Good or Genial?
© Ekaterina Slipchenko, "Postup" November 9, 2000
© Translated by Katherine Kofman
Oleg Menshikov's biography is well-known and laconic: rapid ascent, fame he won in 19 and hasn't lost ever since, reluctance to give interviews, sea of fans and not a nugget of information about his private life. He was born on November 8, 1960. He is a Scorpio and a Rat. He is 40.
He is a recluse surrounded by many people. He is jovial and sociable. No one knows anything about him. Except for one thing - he is a very good actor.
In an interview he once said it wasn't important for him what film with Brando or Depardieu to watch, it'd be interesting for him all the same. In fact, it's not important what films Menshikov acted in. The thought about him never having been acting in bad films is fable. The point is the films with Oleg Menshikov become at least interesting. Well, at least, for me.
Viewers fell in love with Menshikov after "The Pokrovskie Gate" - the film, which in spite of the constellation of actors was held up only by him - light and precise, imponderable like a stroke of a pen. Menshikov managed to reproduce the period he never lived in - so convincing it was even frightening. And he forever favoured it with fascination that never existed in reality.
He is an eternal boy. He is exactly the way most people want to see him: Kostik from "The Pokrovskie Gate", cadet Tolstoy from "The Barber Of Siberia", an eternal student from "Flights in Dreams and Reality" and "With The Orchestra Along The Main Street". He is incredibly attractive, his charm and brightness shine from TV screens. This is the man everyone loves.
However, there is also another Menshikov. Menshikov-Caligula (staged by P. Fomenko). A masterly drama actor who wields a great many nuances, half tins, half smiles, half glances. I don't know what kind of Camus's Caligula unbelievably attractive Gerard Philippe was. Nevertheless, Menshikov's work struck home. The performance became a theatre legend, although not everyone saw it.
Far fewer people saw the performance "'N' Nijinski". "The delicate canvas of actor's improvisation, emotional bursts arose unexpectedly leaving no space for boredom".
At the same time, there was intensive cinema work. No matter what anyone thought about controversial "Burnt By The Sun", in this film Menshikov captured everyone. Sergey Bodrov's "Prisoner Of The Mountains" first was considered "just another work for a very good fee". However, it turned out to be an unusual work.
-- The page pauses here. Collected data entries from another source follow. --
/-- From a state with the invariant every step emits only events the spec allows (30_encoding.md R121): payload regions of
`16N - 4` bytes with N in 1..17 (43_frame_codec.md R203), units of 18 or 16 bytes on BLE (45_chunker.md R260) and non-empty
units on SPP (45_chunker.md R262), and the two error codes (60_exceptions.md R326). -/
def Obligations.StepKeepsOutputsLegal : Prop :=
  ∀ s t : State, Inv s → OutputsLegal s → step s = .next t → OutputsLegal t

/-- No result and no event depends on the bits that reset leaves unspecified: states that differ in them alone stay so,
and answer alike (70_reset_and_hazards.md R360: "No rule reads them before a command writes them, so no result or event
depends on the choice"). -/
def Obligations.UnspecifiedBitsAreUnobservable : Prop :=
  ∀ s t : State, SameObservable s t →
    ∃ s' t', step s = .next s' ∧ step t = .next t' ∧ SameObservable s' t' ∧
      t'.result = s'.result ∧ t'.events = s'.events

/-! ### AES -/

/-- `AES_D(K, AES_E(K, b)) = b` (41_cipher.md R130), and so the other way round, which R304 uses. -/
def Obligations.AesDecryptInvertsEncrypt : Prop :=
  ∀ k b : Block, aesD k (aesE k b) = b ∧ aesE k (aesD k b) = b

/-- The two printed tables are what the formula gives: `SBOX[x] = A(inv(x))`, and INV_SBOX is its inverse permutation
(41_cipher.md R133). -/
def Obligations.SboxTablesFollowTheFormula : Prop :=
  ∀ x : Byte, sbox x = sboxAffine (ginv x) ∧ invSbox (sbox x) = x ∧ sbox (invSbox x) = x

/-- The FIPS-197 example of 41_cipher.md R136 and its inverse, and the round keys of V-AES-3. -/
def Obligations.AesExampleOfTheSpec : Prop :=
  let k := blockOf fun i => BitVec.ofNat 8 i
  let p := blockOf fun i => BitVec.ofNat 8 (17 * i)
  let c := blockOfBytes [0x69, 0xC4, 0xE0, 0xD8, 0x6A, 0x7B, 0x04, 0x30, 0xD8, 0xCD, 0xB7, 0x80, 0x70, 0xB4, 0xC5, 0x5A]
  aesE k p = c ∧ aesD k c = p ∧
    blockBytes (roundKey k 1) =
      [0xD6, 0xAA, 0x74, 0xFD, 0xD2, 0xAF, 0x72, 0xFA, 0xDA, 0xA6, 0x78, 0xF1, 0xD6, 0xAB, 0x76, 0xFE] ∧
    blockBytes (roundKey k 10) =
      [0x13, 0x11, 0x1D, 0x7F, 0xE3, 0x94, 0x4A, 0x17, 0xF3, 0x07, 0xA7, 0x8B, 0x4D, 0x2B, 0x30, 0xC5]

/-! ### The CBC streams -/

/-- Chaining across calls is invisible: for a split into `a` and `b` with `a` whole blocks, two calls return what one call
returns and leave the same chaining register, in both directions (41_cipher.md R149). -/
def Obligations.ChainingAcrossCallsIsInvisible : Prop :=
  ∀ (s : State) (a b : Bytes), a.length % 16 = 0 →
    s.encOutput a ++ (s.encAdvance a).encOutput b = s.encOutput (a ++ b) ∧
    (s.encAdvance a).encAdvance b = s.encAdvance (a ++ b) ∧
    s.decOutput a ++ (s.decAdvance a).decOutput b = s.decOutput (a ++ b) ∧
    (s.decAdvance a).decAdvance b = s.decAdvance (a ++ b)

/-- The decrypt stream returns the plaintext of what the encrypt stream made from the same chaining value, and the two
chaining values agree again afterwards (41_cipher.md R147, R141). -/
def Obligations.DecryptStreamInvertsEncryptStream : Prop :=
  ∀ (s : State) (data : Bytes), data.length % 16 = 0 → s.decChain = s.encChain →
    s.decOutput (s.encOutput data) = data ∧
    (s.decAdvance (s.encOutput data)).decChain = (s.encAdvance data).encChain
Some think, why would Bodrov turn the only actor with an intelligent face into a cheeky boor? But "what makes me wonder is how refined Menshikov, who leads a super secluded life, managed to catch this special street grace, this rogue cruelty, this magic ability not to think about anything, this lonely restlessness… and again show verity and truth" (A. Solntseva).
Menshikov's acting truth is a special reality: he is always convincing and always special. It is hard to imagine such stubborn, quiet and selfless love as the one doctor Golovin feels in "East-West", but Menshikov portrays it as if it existed in reality. He is not a stranger in any epoch. They say he wears Armani and rides in a "Mercedes", still he looks great in prison overalls, tails and uniforms as if he were born in them. He is not a stranger in any culture. It is hard to guess his nationality: he doesn't know French, but speaks it as if it were his native language.
He has been an idol of the young for too long and is "too used to considering himself a symbol of youth". When being 38 he played an 18-year-old cadet from "The Barber of Siberia" - a role of a cute boy - again he managed to show tragedy and convincingness of this hysteric and sketchy character. It was frightening: is there anything more pitiful than a senescent eternal boy?.. His next role was Golovin. And things were cleared up again.
Insensibly and skillfully, he became a director. His "Woe From Wit" was doomed to be a success. Still it caused a gust of critical essays. Why? Because this beautiful and expensive performance surpassed the border of aesthetic interpretation of the classics. Each monologue of Chatsky - very well known to everyone - is the present-day and painful truth.
That's why every role of his is a scrap of life, which comes painfully and demands big concentration. Because everything is held up by him, since long ago people go "to watch Menshikov". The same thing will be with his new theatre work "Kitchen".
His acting means? Besides natural charm, mercilessly exploited by cinematograph, one can name some special inner excitement, which gives an impression of a very personal reading of a role. There is also attention towards details. He creates a character as if painting a miniature very precisely. Then it turns out the miniature is huge. He brings cinematographic close-ups to the theatre. Actually, Menshikov is an actor of the close-up. He is extremely lively, but it is the close-up that is the most interesting to watch. When he is silent. And to listen to the richness of inflexions. He can make anything he wants out of plain lines. A primitive role or bad lines - actors often grumble about - seem not to exist for him.
One can name several very good actors of his generation. For example, former Kiever Sergey Makovetsky. However, there is no other actor who can unite charm and profundity, virtuosity of mimicry, plasticity, inflexion and knocking out emotionality. For all that, Menshikov is probably a genial actor.